People don't care about social issues put to rest when the economy still sucks, and Rauner was not a social issues warrior like Bill Brady. Pet social issues don't win elections; it's always about the economy.

Illinois pension crisis continued to grow from $83 billion in 2011 to nearly $100 billion now, despite Quinn raising taxes to deal with it in 2011 and gaining over $30 billion in new revenue. Quinn said it would only be to 4% and temporary, but raised it to 5% and actually campaigned on making it permanent. Also, Quinn actually cut educational and environmental spending overall, while there was bureaucratic mismanagement in the remaining funds. Quinn was stained in this past year by a number of scandals and investigations that tarnished his "clean reformer" image like the anti-crime fund that turned bad and revelations about improper payments to various Democratic party members in Cook County.

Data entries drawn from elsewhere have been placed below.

/-- IS_INF (spec/41_classify.md R63): exponent all ones and mantissa zero, "the same as: h[14:0] == 0x7F80". -/
def Obligations.IsInfTestsExponentAndMantissa : Prop :=
  ∀ (u : BitVec 16) (h : BF16) (s : State),
    decode (0x4#4 ++ (u ++ h)) = .ok (.isInf u h) ∧
    exec (.isInf u h) s =
      .next { s with y := if h.toNat / 2 ^ 7 % 2 ^ 8 = 0xFF ∧ h.toNat % 2 ^ 7 = 0 then 1 else 0, ill := false } ∧
    exec (.isInf u h) s = .next { s with y := if h.toNat % 2 ^ 15 = 0x7F80 then 1 else 0, ill := false }

/-- IS_NAN (spec/41_classify.md R64): exponent all ones and mantissa not zero, "the same as: h[14:0] > 0x7F80". -/
def Obligations.IsNanTestsExponentAndMantissa : Prop :=
  ∀ (u : BitVec 16) (h : BF16) (s : State),
    decode (0x5#4 ++ (u ++ h)) = .ok (.isNan u h) ∧
    exec (.isNan u h) s =
      .next { s with y := if h.toNat / 2 ^ 7 % 2 ^ 8 = 0xFF ∧ h.toNat % 2 ^ 7 ≠ 0 then 1 else 0, ill := false } ∧
    exec (.isNan u h) s = .next { s with y := if 0x7F80 < h.toNat % 2 ^ 15 then 1 else 0, ill := false }

/-- EXPONENT (spec/41_classify.md R65): 0 for a zero, 32767 for infinity and NaN, else the field less 127 as a 16-bit two's
complement number, with zeros above it in `y`. -/
def Obligations.ExponentIsUnbiasedWithSentinels : Prop :=
  ∀ (u : BitVec 16) (h : BF16) (s : State),
    decode (0x6#4 ++ (u ++ h)) = .ok (.exponent u h) ∧
    exec (.exponent u h) s =
      .next { s with
        y := if h.toNat % 2 ^ 15 = 0 then 0
          else if h.toNat / 2 ^ 7 % 2 ^ 8 = 0xFF then 0x7FFF
          else (BitVec.ofInt 16 ((h.toNat / 2 ^ 7 % 2 ^ 8 : Nat) - 127 : Int)).setWidth 32,
        ill := false }

/-- MANTISSA (spec/41_classify.md R66): the raw field. -/
def Obligations.MantissaIsTheRawField : Prop :=
  ∀ (u : BitVec 16) (h : BF16) (s : State),
    decode (0x7#4 ++ (u ++ h)) = .ok (.mantissa u h) ∧
    exec (.mantissa u h) s = .next { s with y := BitVec.ofNat 32 (h.toNat % 2 ^ 7), ill := false }

/-- LIMIT (spec/42_limits.md R71, R72): the constant at the index, whatever `a[31:3]` (`u`) holds. -/
def Obligations.LimitReadsTheTable : Prop :=
  ∀ (u : BitVec 29) (i : RomIndex) (s : State),
    decode (0x8#4 ++ (u ++ i)) = .ok (.limit u i) ∧
    exec (.limit u i) s =
      .next { s with
        y := [0x0080, 0xFF7F, 0x7F7F, 0x3C00, 0x0001, 0x7F80, 0x7F81, 0x3F00].getD i.toNat 0,
        ill := false }

/-! ## The step as a whole -/

/-- Reserved codes (spec/30_encoding.md R41): `ill = 1` and `y = 0` whatever `a` holds, no input changed, and the request
marked as refused for the run (spec/60_exceptions.md R78); for the nine codes `ill = 0`, whatever `a` holds, and the mark as it
was. That the reserved request answers a next state, and the mark, are the model's choice: DESIGN CHOICE, log entries 3 and 4. -/
def Obligations.ReservedCodesAreAnsweredWithIll : Prop :=
  ∀ s : State,
    (9 ≤ s.op.toNat → step s = .next { s with y := 0, ill := true, refused := true }) ∧
    (s.op.toNat < 9 → ∃ t, step s = .next t ∧ t.ill = false ∧ t.refused = s.refused ∧ t.op = s.op ∧ t.a = s.a)

/-- `ill` is a function of `op` alone, 1 exactly when `op` is 0x9 or more, and it does not persist: whatever `ill` was before,
a step sets it anew (spec/60_exceptions.md R78; spec/10_state.md R13). That a reserved code answers a next state is log entry
3. -/
def Obligations.IllFollowsOpAloneAndDoesNotPersist : Prop :=
  ∀ s : State, ∃ t, step s = .next t ∧ t.ill = illOf s.op ∧ (t.ill = true ↔ 9 ≤ s.op.toNat)
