-- ==== Sys2Proof/Tests/Slice0.lean ====
section
/-! SUPPORT. The model's own tests. Expected values are those of spec/95_test_vectors.md, by vector number, or of the rule named. -/

namespace Sys2Proof.Tests

open Machine

/-- Ports holding a request, with outputs that no request of these tests leaves. -/
def ports (op : OpCode) (a : BitVec 32) : State := { op := op, a := a, y := 0xDEADBEEF, ill := true, refused := false }

/-- The response of one step: `y` and `ill`. -/
def rsp (s : State) : Option (BitVec 32 × Bool) :=
  match step s with
  | .next t => some (t.y, t.ill)
  | .fault _ => none
  | .refused _ => none

/-! Well-formedness. `Instr` has no ill-formed term (spec/30_encoding.md R41); a script does, one for each check. -/

theorem test_wf_every_operand : Instr.wellFormed (.widen 0xFFFF 0x7F81) = true ∧ Instr.wellFormed (.limit 0x1FFFFFFF 7) = true := by
  decide
theorem test_script_ok :
    scriptWellFormed [.send (some "n") .narrow (.literal 0x7F7FFFFF), .ifEq "n" 0x7F80, .send (some "k") .limit (.limitName .infinity),
      .elseLine, .send (some "k") .limit (.limitName .max), .endLine, .assertEq "k" 0x7F80] = true := by decide
theorem test_script_unbound_operand : scriptWellFormed [.send none .widen (.name "n")] = false := by decide
theorem test_script_unbound_assert : scriptWellFormed [.assertEq "n" 0] = false := by decide
theorem test_script_unbound_if : scriptWellFormed [.ifEq "n" 0, .endLine] = false := by decide
theorem test_script_limit_name_elsewhere : scriptWellFormed [.send none .widen (.limitName .max)] = false := by decide
theorem test_script_else_without_if : scriptWellFormed [.elseLine] = false := by decide
theorem test_script_two_elses :
    scriptWellFormed [.raw "n" 0, .ifEq "n" 0, .elseLine, .elseLine, .endLine] = false := by decide
theorem test_script_end_without_if : scriptWellFormed [.endLine] = false := by decide
theorem test_script_if_without_end : scriptWellFormed [.raw "n" 0, .ifEq "n" 0] = false := by decide

/-! Decoding: words written out from spec/30_encoding.md R36, R40, `op` in bits 35 to 32. -/

theorem test_decode_narrow : decode 0b0000_01000000010010010000111111011011#36 = .ok (.narrow 0x40490FDB) := by decide
theorem test_decode_widen : decode 0b0001_1111111111111111_0011111110000000#36 = .ok (.widen 0xFFFF 0x3F80) := by decide
theorem test_decode_isZero : decode 0b0010_0000000000000000_1000000000000000#36 = .ok (.isZero 0 0x8000) := by decide
theorem test_decode_isNeg : decode 0b0011_0000000000000000_1011111110000000#36 = .ok (.isNeg 0 0xBF80) := by decide
theorem test_decode_isInf : decode 0b0100_0000000000000000_0111111110000000#36 = .ok (.isInf 0 0x7F80) := by decide
theorem test_decode_isNan : decode 0b0101_1010101111001101_0111111111000000#36 = .ok (.isNan 0xABCD 0x7FC0) := by decide
theorem test_decode_exponent : decode 0b0110_0000000000000001_0011110000000000#36 = .ok (.exponent 1 0x3C00) := by decide
theorem test_decode_mantissa : decode 0b0111_1000000000000000_0100000001001001#36 = .ok (.mantissa 0x8000 0x4049) := by decide
theorem test_decode_limit : decode 0b1000_00010010001101000101011001110_101#36 = .ok (.limit 0x2468ACE 5) := by decide
theorem test_decode_first_reserved : decode 0x900000000#36 = .error (.reservedOp 9) := by decide
theorem test_decode_last_reserved : decode 0xFFFFFFFFF#36 = .error (.reservedOp 15) := by decide
theorem test_table_word_limit : decodeTableWord 40 0x800000002 = some (.limit 0 2) := by decide
theorem test_table_word_op_only_below_nbits : decodeTableWord 32 0x800000002 = some (.narrow 2) := by decide

/-! The encoder on the printed requests. -/

theorem test_encode_narrow : encode (.narrow 0x40490FDB) = 0x040490FDB#36 := by decide
theorem test_encode_limit : encode (.limit 0 2) = 0x800000002#36 := by decide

On top of this, Quinn ran a bad campaign, and Rauner ran a decent one. Rauner campaigned solely on economic issues, taxes, the pension crisis and state debt, reform, and education. Quinn primarily tried to paint Rauner as another Romney + Brady, and came off as desperate. People were angry at Quinn, and thus voted him out (but kept a heavily Democratic legislature, hilariously).

If the Illinois GOP nominated a better candidate than Brady in 2010, this would've happened then.